=== Action item ===
Copy the data below exactly.

(Collected data entries)
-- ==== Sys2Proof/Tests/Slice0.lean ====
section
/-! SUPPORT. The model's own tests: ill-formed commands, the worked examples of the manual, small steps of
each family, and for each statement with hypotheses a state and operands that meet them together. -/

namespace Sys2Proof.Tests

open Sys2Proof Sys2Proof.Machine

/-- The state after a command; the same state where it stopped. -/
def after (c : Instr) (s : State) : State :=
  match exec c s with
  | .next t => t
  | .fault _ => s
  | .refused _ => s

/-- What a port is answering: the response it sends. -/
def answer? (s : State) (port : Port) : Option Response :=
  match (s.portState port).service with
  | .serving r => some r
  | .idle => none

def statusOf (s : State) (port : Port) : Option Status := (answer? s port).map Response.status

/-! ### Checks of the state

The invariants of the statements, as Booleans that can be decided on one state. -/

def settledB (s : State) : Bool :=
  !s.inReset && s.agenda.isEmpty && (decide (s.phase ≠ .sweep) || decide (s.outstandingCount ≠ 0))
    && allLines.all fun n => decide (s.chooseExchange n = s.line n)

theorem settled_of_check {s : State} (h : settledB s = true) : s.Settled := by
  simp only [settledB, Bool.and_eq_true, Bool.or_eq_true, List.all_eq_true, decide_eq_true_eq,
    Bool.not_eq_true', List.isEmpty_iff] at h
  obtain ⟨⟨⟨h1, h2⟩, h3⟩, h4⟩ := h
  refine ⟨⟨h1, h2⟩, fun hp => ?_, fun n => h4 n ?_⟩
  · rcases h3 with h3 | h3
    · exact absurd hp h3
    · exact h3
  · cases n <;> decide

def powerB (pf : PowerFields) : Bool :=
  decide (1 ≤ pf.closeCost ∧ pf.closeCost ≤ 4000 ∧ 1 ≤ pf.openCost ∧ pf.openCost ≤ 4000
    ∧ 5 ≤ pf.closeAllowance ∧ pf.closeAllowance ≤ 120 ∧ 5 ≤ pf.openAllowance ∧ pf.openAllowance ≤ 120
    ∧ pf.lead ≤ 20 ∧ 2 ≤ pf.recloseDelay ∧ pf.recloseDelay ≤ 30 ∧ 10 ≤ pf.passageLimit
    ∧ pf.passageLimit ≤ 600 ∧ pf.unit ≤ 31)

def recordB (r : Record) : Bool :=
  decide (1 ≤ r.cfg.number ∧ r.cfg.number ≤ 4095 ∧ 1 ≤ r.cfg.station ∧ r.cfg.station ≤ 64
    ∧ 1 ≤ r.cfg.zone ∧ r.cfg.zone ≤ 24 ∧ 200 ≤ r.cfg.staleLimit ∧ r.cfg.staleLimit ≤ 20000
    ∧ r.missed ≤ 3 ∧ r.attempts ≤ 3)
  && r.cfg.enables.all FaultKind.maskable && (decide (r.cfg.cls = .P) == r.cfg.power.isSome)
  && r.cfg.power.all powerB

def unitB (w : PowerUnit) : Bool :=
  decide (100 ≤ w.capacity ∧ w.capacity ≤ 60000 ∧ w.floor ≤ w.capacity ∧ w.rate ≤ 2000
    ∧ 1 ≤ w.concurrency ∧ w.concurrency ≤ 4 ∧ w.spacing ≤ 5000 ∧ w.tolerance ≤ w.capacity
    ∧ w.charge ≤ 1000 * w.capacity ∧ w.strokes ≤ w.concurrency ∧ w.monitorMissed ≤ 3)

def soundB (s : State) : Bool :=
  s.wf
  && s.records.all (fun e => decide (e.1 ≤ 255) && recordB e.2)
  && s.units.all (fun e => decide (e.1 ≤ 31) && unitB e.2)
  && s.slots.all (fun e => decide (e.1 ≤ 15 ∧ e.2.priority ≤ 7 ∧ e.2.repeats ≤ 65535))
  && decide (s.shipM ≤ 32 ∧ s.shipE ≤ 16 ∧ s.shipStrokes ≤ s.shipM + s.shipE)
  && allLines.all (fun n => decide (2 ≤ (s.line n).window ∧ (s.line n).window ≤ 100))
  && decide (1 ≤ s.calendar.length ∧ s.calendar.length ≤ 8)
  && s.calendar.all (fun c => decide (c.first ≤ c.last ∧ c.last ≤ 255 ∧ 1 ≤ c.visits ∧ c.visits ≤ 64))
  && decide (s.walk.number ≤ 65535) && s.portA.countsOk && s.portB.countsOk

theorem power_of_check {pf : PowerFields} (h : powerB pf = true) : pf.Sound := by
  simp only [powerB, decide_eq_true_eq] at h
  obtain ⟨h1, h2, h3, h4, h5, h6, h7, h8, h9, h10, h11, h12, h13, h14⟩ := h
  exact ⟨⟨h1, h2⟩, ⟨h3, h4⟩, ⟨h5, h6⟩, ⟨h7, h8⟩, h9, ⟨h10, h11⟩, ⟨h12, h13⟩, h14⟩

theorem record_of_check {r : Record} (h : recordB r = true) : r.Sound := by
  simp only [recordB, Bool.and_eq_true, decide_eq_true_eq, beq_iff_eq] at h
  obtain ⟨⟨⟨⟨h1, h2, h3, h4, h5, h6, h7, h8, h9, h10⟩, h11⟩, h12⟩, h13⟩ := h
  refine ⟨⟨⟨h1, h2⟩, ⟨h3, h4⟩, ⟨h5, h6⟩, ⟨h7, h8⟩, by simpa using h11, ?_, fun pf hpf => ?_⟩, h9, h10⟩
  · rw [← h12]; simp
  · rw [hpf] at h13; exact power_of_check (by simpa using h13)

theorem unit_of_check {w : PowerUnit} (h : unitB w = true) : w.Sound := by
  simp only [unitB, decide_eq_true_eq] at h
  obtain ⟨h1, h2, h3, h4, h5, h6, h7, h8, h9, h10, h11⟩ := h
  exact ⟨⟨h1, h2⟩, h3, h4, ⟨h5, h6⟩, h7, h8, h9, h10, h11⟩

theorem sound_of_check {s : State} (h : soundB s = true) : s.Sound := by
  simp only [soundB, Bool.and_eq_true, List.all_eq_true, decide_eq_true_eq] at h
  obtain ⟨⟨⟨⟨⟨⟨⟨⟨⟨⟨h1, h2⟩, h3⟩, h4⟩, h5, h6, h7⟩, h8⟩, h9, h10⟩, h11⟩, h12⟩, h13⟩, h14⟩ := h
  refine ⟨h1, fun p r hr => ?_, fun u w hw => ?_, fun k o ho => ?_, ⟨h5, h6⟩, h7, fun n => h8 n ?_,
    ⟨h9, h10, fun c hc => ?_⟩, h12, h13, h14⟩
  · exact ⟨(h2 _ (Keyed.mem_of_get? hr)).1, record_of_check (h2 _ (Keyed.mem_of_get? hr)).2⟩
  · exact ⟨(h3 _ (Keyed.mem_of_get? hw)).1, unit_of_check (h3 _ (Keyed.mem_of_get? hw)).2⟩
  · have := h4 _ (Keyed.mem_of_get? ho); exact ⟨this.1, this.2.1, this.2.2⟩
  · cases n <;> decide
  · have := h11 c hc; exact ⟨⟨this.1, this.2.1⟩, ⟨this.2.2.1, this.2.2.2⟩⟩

=== Exercise solution ===
-- ==== Sys2Proof/Tests/Slice0.lean ====
section
/-! SUPPORT. The model's own tests: ill-formed commands, the worked examples of the manual, small steps of
each family, and for each statement with hypotheses a state and operands that meet them together. -/

namespace Sys2Proof.Tests

open Sys2Proof Sys2Proof.Machine

/-- The state after a command; the same state where it stopped. -/
def after (c : Instr) (s : State) : State :=
  match exec c s with
  | .next t => t
  | .fault _ => s
  | .refused _ => s

/-- What a port is answering: the response it sends. -/
def answer? (s : State) (port : Port) : Option Response :=
  match (s.portState port).service with
  | .serving r => some r
  | .idle => none

def statusOf (s : State) (port : Port) : Option Status := (answer? s port).map Response.status

/-! ### Checks of the state

The invariants of the statements, as Booleans that can be decided on one state. -/

def settledB (s : State) : Bool :=
  !s.inReset && s.agenda.isEmpty && (decide (s.phase ≠ .sweep) || decide (s.outstandingCount ≠ 0))
    && allLines.all fun n => decide (s.chooseExchange n = s.line n)

theorem settled_of_check {s : State} (h : settledB s = true) : s.Settled := by
  simp only [settledB, Bool.and_eq_true, Bool.or_eq_true, List.all_eq_true, decide_eq_true_eq,
    Bool.not_eq_true', List.isEmpty_iff] at h
  obtain ⟨⟨⟨h1, h2⟩, h3⟩, h4⟩ := h
  refine ⟨⟨h1, h2⟩, fun hp => ?_, fun n => h4 n ?_⟩
  · rcases h3 with h3 | h3
    · exact absurd hp h3
    · exact h3
  · cases n <;> decide

def powerB (pf : PowerFields) : Bool :=
  decide (1 ≤ pf.closeCost ∧ pf.closeCost ≤ 4000 ∧ 1 ≤ pf.openCost ∧ pf.openCost ≤ 4000
    ∧ 5 ≤ pf.closeAllowance ∧ pf.closeAllowance ≤ 120 ∧ 5 ≤ pf.openAllowance ∧ pf.openAllowance ≤ 120
    ∧ pf.lead ≤ 20 ∧ 2 ≤ pf.recloseDelay ∧ pf.recloseDelay ≤ 30 ∧ 10 ≤ pf.passageLimit
    ∧ pf.passageLimit ≤ 600 ∧ pf.unit ≤ 31)

def recordB (r : Record) : Bool :=
  decide (1 ≤ r.cfg.number ∧ r.cfg.number ≤ 4095 ∧ 1 ≤ r.cfg.station ∧ r.cfg.station ≤ 64
    ∧ 1 ≤ r.cfg.zone ∧ r.cfg.zone ≤ 24 ∧ 200 ≤ r.cfg.staleLimit ∧ r.cfg.staleLimit ≤ 20000
    ∧ r.missed ≤ 3 ∧ r.attempts ≤ 3)
  && r.cfg.enables.all FaultKind.maskable && (decide (r.cfg.cls = .P) == r.cfg.power.isSome)
  && r.cfg.power.all powerB

def unitB (w : PowerUnit) : Bool :=
  decide (100 ≤ w.capacity ∧ w.capacity ≤ 60000 ∧ w.floor ≤ w.capacity ∧ w.rate ≤ 2000
    ∧ 1 ≤ w.concurrency ∧ w.concurrency ≤ 4 ∧ w.spacing ≤ 5000 ∧ w.tolerance ≤ w.capacity
    ∧ w.charge ≤ 1000 * w.capacity ∧ w.strokes ≤ w.concurrency ∧ w.monitorMissed ≤ 3)

def soundB (s : State) : Bool :=
  s.wf
  && s.records.all (fun e => decide (e.1 ≤ 255) && recordB e.2)
  && s.units.all (fun e => decide (e.1 ≤ 31) && unitB e.2)
  && s.slots.all (fun e => decide (e.1 ≤ 15 ∧ e.2.priority ≤ 7 ∧ e.2.repeats ≤ 65535))
  && decide (s.shipM ≤ 32 ∧ s.shipE ≤ 16 ∧ s.shipStrokes ≤ s.shipM + s.shipE)
  && allLines.all (fun n => decide (2 ≤ (s.line n).window ∧ (s.line n).window ≤ 100))
  && decide (1 ≤ s.calendar.length ∧ s.calendar.length ≤ 8)
  && s.calendar.all (fun c => decide (c.first ≤ c.last ∧ c.last ≤ 255 ∧ 1 ≤ c.visits ∧ c.visits ≤ 64))
  && decide (s.walk.number ≤ 65535) && s.portA.countsOk && s.portB.countsOk

theorem power_of_check {pf : PowerFields} (h : powerB pf = true) : pf.Sound := by
  simp only [powerB, decide_eq_true_eq] at h
  obtain ⟨h1, h2, h3, h4, h5, h6, h7, h8, h9, h10, h11, h12, h13, h14⟩ := h
  exact ⟨⟨h1, h2⟩, ⟨h3, h4⟩, ⟨h5, h6⟩, ⟨h7, h8⟩, h9, ⟨h10, h11⟩, ⟨h12, h13⟩, h14⟩

theorem record_of_check {r : Record} (h : recordB r = true) : r.Sound := by
  simp only [recordB, Bool.and_eq_true, decide_eq_true_eq, beq_iff_eq] at h
  obtain ⟨⟨⟨⟨h1, h2, h3, h4, h5, h6, h7, h8, h9, h10⟩, h11⟩, h12⟩, h13⟩ := h
  refine ⟨⟨⟨h1, h2⟩, ⟨h3, h4⟩, ⟨h5, h6⟩, ⟨h7, h8⟩, by simpa using h11, ?_, fun pf hpf => ?_⟩, h9, h10⟩
  · rw [← h12]; simp
  · rw [hpf] at h13; exact power_of_check (by simpa using h13)

theorem unit_of_check {w : PowerUnit} (h : unitB w = true) : w.Sound := by
  simp only [unitB, decide_eq_true_eq] at h
  obtain ⟨h1, h2, h3, h4, h5, h6, h7, h8, h9, h10, h11⟩ := h
  exact ⟨⟨h1, h2⟩, h3, h4, ⟨h5, h6⟩, h7, h8, h9, h10, h11⟩

theorem sound_of_check {s : State} (h : soundB s = true) : s.Sound := by
  simp only [soundB, Bool.and_eq_true, List.all_eq_true, decide_eq_true_eq] at h
  obtain ⟨⟨⟨⟨⟨⟨⟨⟨⟨⟨h1, h2⟩, h3⟩, h4⟩, h5, h6, h7⟩, h8⟩, h9, h10⟩, h11⟩, h12⟩, h13⟩, h14⟩ := h
  refine ⟨h1, fun p r hr => ?_, fun u w hw => ?_, fun k o ho => ?_, ⟨h5, h6⟩, h7, fun n => h8 n ?_,
    ⟨h9, h10, fun c hc => ?_⟩, h12, h13, h14⟩
  · exact ⟨(h2 _ (Keyed.mem_of_get? hr)).1, record_of_check (h2 _ (Keyed.mem_of_get? hr)).2⟩
  · exact ⟨(h3 _ (Keyed.mem_of_get? hw)).1, unit_of_check (h3 _ (Keyed.mem_of_get? hw)).2⟩
  · have := h4 _ (Keyed.mem_of_get? ho); exact ⟨this.1, this.2.1, this.2.2⟩
  · cases n <;> decide
  · have := h11 c hc; exact ⟨⟨this.1, this.2.1⟩, ⟨this.2.2.1, this.2.2.2⟩⟩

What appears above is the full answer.